Press F5 and click twice to bypass the spinning rectangle. Even though you applied the Spin emphasis to the circle, it doesn’t appear to move. It’s spinning, you just don’t see it.
How to spin a circle—and be able to see it—in PowerPoint
Applying the Spin animation appears to have no effect on a plain circle. A spinning circle isn’t visible unless something changes. The circle is spinning, you just can’t see it because there’s nothing to distinguish the movement.

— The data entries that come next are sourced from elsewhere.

-- ==== Sys2Proof/Laws/Tables.lean ====
section
/-! SUPPORT. Tables with rising keys: read after write, and that every operation keeps the canonical form. Then the
same of memory and of the context tables of State. -/

namespace Sys2Proof.Machine

variable {α : Type}

@[simp] theorem lookup_insert_same (t : List (Nat × α)) (a : Nat) (x : α) : lookup (insert t a x) a = some x := by
  induction t with
  | nil => simp [insert, lookup]
  | cons e t ih =>
    obtain ⟨k, v⟩ := e
    simp only [insert]
    split
    · simp [lookup]
    · split
      · simp [lookup]
      · simp [lookup, *]

theorem lookup_insert_other (t : List (Nat × α)) {a b : Nat} (x : α) (h : b ≠ a) :
    lookup (insert t a x) b = lookup t b := by
  induction t with
  | nil => simp [insert, lookup, h]
  | cons e t ih =>
    obtain ⟨k, v⟩ := e
    simp only [insert]
    split
    · simp [lookup, h]
    · split
      · subst_vars; simp [lookup, h]
      · simp [lookup, ih]

@[simp] theorem lookup_erase_same (t : List (Nat × α)) (a : Nat) : lookup (erase t a) a = none := by
  induction t with
  | nil => rfl
  | cons e t ih =>
    obtain ⟨k, v⟩ := e
    simp only [erase]
    split
    · exact ih
    · simp [lookup, *]

theorem lookup_erase_other (t : List (Nat × α)) {a b : Nat} (h : b ≠ a) : lookup (erase t a) b = lookup t b := by
  induction t with
  | nil => rfl
  | cons e t ih =>
    obtain ⟨k, v⟩ := e
    simp only [erase]
    split
    · subst_vars; simp [lookup, h, ih]
    · simp [lookup, ih]

theorem risingAbove_weaken {lo lo' : Nat} (t : List (Nat × α)) (h : lo' ≤ lo) (ht : risingAbove lo t = true) :
    risingAbove lo' t = true := by
  cases t with
  | nil => rfl
  | cons e t =>
    obtain ⟨k, v⟩ := e
    simp only [risingAbove, Bool.and_eq_true, decide_eq_true_eq] at *
    exact ⟨by omega, ht.2⟩

theorem risingAbove_insert (t : List (Nat × α)) {lo a : Nat} (x : α) (h : lo < a) (ht : risingAbove lo t = true) :
    risingAbove lo (insert t a x) = true := by
  induction t generalizing lo with
  | nil => simp [insert, risingAbove, h]
  | cons e t ih =>
    obtain ⟨k, v⟩ := e
    simp only [risingAbove, Bool.and_eq_true, decide_eq_true_eq] at ht
    simp only [insert]
    split
    · simp [risingAbove, *]
    · split
      · subst_vars; simp [risingAbove, *]
      · simp only [risingAbove, Bool.and_eq_true, decide_eq_true_eq]
        exact ⟨ht.1, ih (by omega) ht.2⟩

theorem risingAbove_erase (t : List (Nat × α)) {lo : Nat} (a : Nat) (ht : risingAbove lo t = true) :
    risingAbove lo (erase t a) = true := by
  induction t generalizing lo with
  | nil => rfl
  | cons e t ih =>
    obtain ⟨k, v⟩ := e
    simp only [risingAbove, Bool.and_eq_true, decide_eq_true_eq] at ht
    simp only [erase]
    split
    · exact risingAbove_weaken _ (by omega) (ih ht.2)
    · simp only [risingAbove, Bool.and_eq_true, decide_eq_true_eq]
      exact ⟨ht.1, ih ht.2⟩

theorem rising_of_risingAbove {lo : Nat} (t : List (Nat × α)) (h : risingAbove lo t = true) : rising t = true := by
  cases t with
  | nil => rfl
  | cons e t => obtain ⟨k, v⟩ := e; simp only [risingAbove, Bool.and_eq_true] at h; exact h.2

theorem rising_insert (t : List (Nat × α)) (a : Nat) (x : α) (ht : rising t = true) : rising (insert t a x) = true := by
  cases t with
  | nil => rfl
  | cons e t =>
    obtain ⟨k, v⟩ := e
    simp only [rising] at ht
    simp only [insert]
    split
    · simp [rising, risingAbove, *]
    · split
      · subst_vars; simpa [rising] using ht
      · exact risingAbove_insert t x (by omega) ht

theorem rising_erase (t : List (Nat × α)) (a : Nat) (ht : rising t = true) : rising (erase t a) = true := by
  cases t with
  | nil => rfl
  | cons e t =>
    obtain ⟨k, v⟩ := e
    simp only [rising] at ht
    simp only [erase]
    split
    · exact rising_of_risingAbove _ (risingAbove_erase t a ht)
    · simpa [rising] using risingAbove_erase t a ht

theorem mem_insert (t : List (Nat × α)) {a : Nat} {x : α} {e : Nat × α} (h : e ∈ insert t a x) :
    e = (a, x) ∨ e ∈ t := by
  induction t with
  | nil => simpa [insert] using h
  | cons y t ih =>
    obtain ⟨k, v⟩ := y
    simp only [insert] at h
    split at h
    · simpa using h
    · split at h
      · simp only [List.mem_cons] at h ⊢; tauto
      · simp only [List.mem_cons] at h ⊢
        rcases h with h | h
        · exact .inr (.inl h)
        · exact (ih h).imp id .inr

theorem mem_erase (t : List (Nat × α)) {a : Nat} {e : Nat × α} (h : e ∈ erase t a) : e ∈ t := by
  induction t with
  | nil => simp [erase] at h
  | cons y t ih =>
    obtain ⟨k, v⟩ := y
    simp only [erase] at h
    split at h
    · exact .tail _ (ih h)
    · simp only [List.mem_cons] at h ⊢; exact h.imp id ih

variable [DecidableEq α]

@[simp] theorem fetch_put_same (d : Nat → α) (t : List (Nat × α)) (k : Nat) (v : α) : fetch d (put d t k v) k = v := by
  unfold fetch put
  split
  · simp [*]
  · simp

theorem fetch_put_other (d : Nat → α) (t : List (Nat × α)) {k k' : Nat} (v : α) (h : k' ≠ k) :
    fetch d (put d t k v) k' = fetch d t k' := by
  unfold fetch put
  split
  · rw [lookup_erase_other t h]
  · rw [lookup_insert_other t v h]

/-- Writing a key keeps the canonical form. -/
theorem canonical_put (d : Nat → α) (t : List (Nat × α)) (k : Nat) (v : α) (h : canonical d t = true) :
    canonical d (put d t k v) = true := by
  simp only [canonical, Bool.and_eq_true, List.all_eq_true, decide_eq_true_eq] at h ⊢
  unfold put
  split
  · exact ⟨rising_erase t k h.1, fun e he => h.2 e (mem_erase t he)⟩
  · refine ⟨rising_insert t k v h.1, fun e he => ?_⟩
    rcases mem_insert t he with rfl | he
    · assumption
    · exact h.2 e he

/-! ### Memory -/

@[simp] theorem readByte_writeByte_same (m : List Host.Cell) (a : Nat) (b : Byte) :
    readByte (writeByte m a b) a = some b := lookup_insert_same m a b

theorem readByte_writeByte_other (m : List Host.Cell) {a a' : Nat} (b : Byte) (h : a' ≠ a) :
    readByte (writeByte m a b) a' = readByte m a' := lookup_insert_other m b h

/-- A byte write keeps the canonical form. -/
theorem writeByte_wf (m : List Host.Cell) (a : Nat) (b : Byte) (h : Memory.wf m = true) :
    Memory.wf (writeByte m a b) = true := rising_insert m a b h

/-- A wide write keeps the canonical form. -/
theorem writeBytes_wf (bs : List Byte) (m : List Host.Cell) (a : Nat) (h : Memory.wf m = true) :
    Memory.wf (writeBytes m a bs) = true := by
  induction bs generalizing m a with
  | nil => exact h
  | cons b bs ih => exact ih _ _ (writeByte_wf m a b h)

/-- `MemWrite` keeps the canonical form. -/
theorem memWrite_wf (cfg : Config) (m m' : List Host.Cell) (addr n v : Nat) (h : Memory.wf m = true)
    (hw : memWrite cfg m addr n v = some m') : Memory.wf m' = true := by
  unfold memWrite at hw
  split at hw
  · cases hw; exact writeBytes_wf _ _ _ h
  · cases hw

/-- The reset memory has the canonical form. -/
theorem reset_memory_wf : Memory.wf State.reset.mem = true := rfl

/-! ### Contexts -/

@[simp] theorem gpioCtx_setGpio_same (s : State) (c : Nat) (x : GpioCtx) : (s.setGpio c x).gpioCtx c = x :=
  fetch_put_same _ _ _ _

theorem gpioCtx_setGpio_other (s : State) {c c' : Nat} (x : GpioCtx) (h : c' ≠ c) :
    (s.setGpio c x).gpioCtx c' = s.gpioCtx c' := fetch_put_other _ _ _ h

@[simp] theorem fifoCtx_setFifo_same (s : State) (c : Nat) (x : FifoCtx) : (s.setFifo c x).fifoCtx c = x :=
  fetch_put_same _ _ _ _

theorem fifoCtx_setFifo_other (s : State) {c c' : Nat} (x : FifoCtx) (h : c' ≠ c) :
    (s.setFifo c x).fifoCtx c' = s.fifoCtx c' := fetch_put_other _ _ _ h

/-- The context views depend on the context tables, and on the configured orders, alone. -/
theorem gpioCtx_congr {s t : State} (hc : s.cfg = t.cfg) (h : s.gpio = t.gpio) (c : Nat) :
    s.gpioCtx c = t.gpioCtx c := by
  simp [State.gpioCtx, hc, h]

theorem fifoCtx_congr {s t : State} (h : s.fifo = t.fifo) (c : Nat) : s.fifoCtx c = t.fifoCtx c := by
  simp [State.fifoCtx, h]

@[simp] theorem setFifo_gpioCtx (s : State) (c c' : Nat) (x : FifoCtx) : (s.setFifo c x).gpioCtx c' = s.gpioCtx c' := rfl
@[simp] theorem setGpio_fifoCtx (s : State) (c c' : Nat) (x : GpioCtx) : (s.setGpio c x).fifoCtx c' = s.fifoCtx c' := rfl
@[simp] theorem log_gpioCtx (s : State) (e : Event) (c : Nat) : (s.log e).gpioCtx c = s.gpioCtx c := rfl
@[simp] theorem log_fifoCtx (s : State) (e : Event) (c : Nat) : (s.log e).fifoCtx c = s.fifoCtx c := rfl
@[simp] theorem readStatus_gpioCtx (s : State) (c : Nat) : (readStatus s).gpioCtx c = s.gpioCtx c := rfl
@[simp] theorem readStatus_fifoCtx (s : State) (c : Nat) : (readStatus s).fifoCtx c = s.fifoCtx c := rfl
@[simp] theorem writeReg_gpioCtx (w : RegWrite) (s : State) (c : Nat) : (writeReg w s).gpioCtx c = s.gpioCtx c := rfl
@[simp] theorem writeReg_fifoCtx (w : RegWrite) (s : State) (c : Nat) : (writeReg w s).fifoCtx c = s.fifoCtx c := rfl
@[simp] theorem fifoPush_gpioCtx (w : Word) (s : State) (c : Nat) : (fifoPush w s).gpioCtx c = s.gpioCtx c := rfl
@[simp] theorem fifoPush_fifoCtx (w : Word) (s : State) (c : Nat) : (fifoPush w s).fifoCtx c = s.fifoCtx c := rfl
@[simp] theorem emitFrame_gpioCtx (f : Word) (s : State) (c : Nat) : (emitFrame f s).gpioCtx c = s.gpioCtx c := rfl
@[simp] theorem emitFrame_fifoCtx (f : Word) (s : State) (c : Nat) : (emitFrame f s).fifoCtx c = s.fifoCtx c := rfl
@[simp] theorem countDraw_gpioCtx (s : State) (c : Nat) : s.countDraw.gpioCtx c = s.gpioCtx c := rfl
@[simp] theorem countDraw_fifoCtx (s : State) (c : Nat) : s.countDraw.fifoCtx c = s.fifoCtx c := rfl
@[simp] theorem returns_gpioCtx (r : Ret) (s : State) (c : Nat) : (returns r s).gpioCtx c = s.gpioCtx c := rfl
@[simp] theorem returns_fifoCtx (r : Ret) (s : State) (c : Nat) : (returns r s).fifoCtx c = s.fifoCtx c := rfl
@[simp] theorem refuse_gpioCtx (r : Reason) (s : State) (c : Nat) : (refuse r s).gpioCtx c = s.gpioCtx c := rfl
@[simp] theorem refuse_fifoCtx (r : Reason) (s : State) (c : Nat) : (refuse r s).fifoCtx c = s.fifoCtx c := rfl
@[simp] theorem raise_gpioCtx (a : Agent) (k : FaultKind) (s : State) (c : Nat) :
    (raise a k s).gpioCtx c = s.gpioCtx c := rfl
@[simp] theorem raise_fifoCtx (a : Agent) (k : FaultKind) (s : State) (c : Nat) :
    (raise a k s).fifoCtx c = s.fifoCtx c := rfl
@[simp] theorem setRegistry_gpioCtx (s : State) (e : Engine) (r : List (Option Nat)) (c : Nat) :
    (s.setRegistry e r).gpioCtx c = s.gpioCtx c := by cases e <;> rfl
@[simp] theorem setRegistry_fifoCtx (s : State) (e : Engine) (r : List (Option Nat)) (c : Nat) :
    (s.setRegistry e r).fifoCtx c = s.fifoCtx c := by cases e <;> rfl
@[simp] theorem gpioWrite_fifoCtx (c : Nat) (l : Line) (b : Bool) (s : State) (c' : Nat) :
    (gpioWrite c l b s).fifoCtx c' = s.fifoCtx c' := rfl

/-- A line write drives that line of that context and nothing else of any context (R33). -/
@[simp] theorem gpioWrite_clk_same (c : Nat) (b : Bool) (s : State) :
    (gpioWrite c .clk b s).gpioCtx c = { s.gpioCtx c with clk := b } := by simp [gpioWrite]

@[simp] theorem gpioWrite_data_same (c : Nat) (b : Bool) (s : State) :
    (gpioWrite c .data b s).gpioCtx c = { s.gpioCtx c with data := b } := by simp [gpioWrite]

theorem gpioWrite_other (c : Nat) (l : Line) (b : Bool) (s : State) {c' : Nat} (h : c' ≠ c) :
    (gpioWrite c l b s).gpioCtx c' = s.gpioCtx c' := by
  cases l <;> simp [gpioWrite, gpioCtx_setGpio_other _ _ h]

end Sys2Proof.Machine
end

You must add something that moves; we’ll add stars around the perimeter, as follows:
- Using the Shapes dropdown (on the Insert tab), insert a star shape (Stars and Banners section).
- If the star is the same color as the circle (and it probably is), use the Shape Format tab to change the color. Click Shape Fill in the Shape Styles group and choose a color. I chose white.
- Size the star using Figure C as a guide. Hold down the Shift key while resizing to maintain the perfect star shape.
- With the star selected, hold down the Ctrl key and drag a copy. Do this as many times as necessary. My circle has eight stars, so seven copies.
- Using Figure C as a guide, position the stars around the perimeter of the circle.
- Finally, click the 1 to delete the original spin animation.
Figure C
We’ll add the spin animation later. First, group all the stars and the circle, so they all spin together. Press Ctrl + A to select everything in the slide (Figure D). Then, from the Arrange dropdown (in the Drawing group) choose Group.
Figure D
Now that the circle and stars are one grouped layer, you can spin everything as one shape. To do so:
- Select the group, if necessary.
- Click the Animations tab.
- Click the Animation gallery’s More button if Spin isn’t in the gallery.
- Choose Spin. PowerPoint will spin the circle and stars immediately, so you can see the effect. In fact, if you follow a single star, you can also see the circle’s outline spinning. By default, On Click is the Start setting, so during a show, you will need to click the slide to trigger the spin.
It’s a simple effect, but you can add more spinning stars if you really want to jazz it up a bit.
How to add more stars to your spinning circle in PowerPoint
Right now, there’s one grouped layer: a circle and eight stars. They spin together as one shape. Let’s add a second layer of stars and see what happens. To do so, insert another star, resize it about the same size and make it red. Copy it seven times and use Figure E as a guide to position them. For our purposes don’t spend much time trying to space them perfectly—just eyeball it.
Next, group the red stars in a second layer. Hold down the Shift key while you click each red star. Then, choose Group from the Arrange dropdown (in the Drawing group). Figure E shows the new group’s boundary.
Figure E
Click the Animation tab and add the Spin emphasis as you did in the last circle. Now you have two spin animations: the white stars and circles and the red stars. From the Start option (in the Timing group), choose With Previous so that white and red stars spin at the same time. Next, from the Effect Options dropdown (in the Animation group), select Counterclockwise.
You might notice that both animations display the number 1 instead of 1 and 2. That’s because the animations belong to two different grouped layers and each group has one animation. When adding other animations, you’ll want to keep the grouping behavior in mind. In addition, you can change the timing options to spin the stars separately. For instance, if you change the red star group’s Start option to On Click, the red stars will spin after the white stars instead of at the same time.
Run the show and click through all the previous slides. When you get to this last slide, click. The white stars will spin clockwise, and the red stars will spin counterclockwise. You can add as many grouped layers of stars as you like, but I recommend that you not make any animation too noisy, or busy. The effect can be counterproductive for your audience.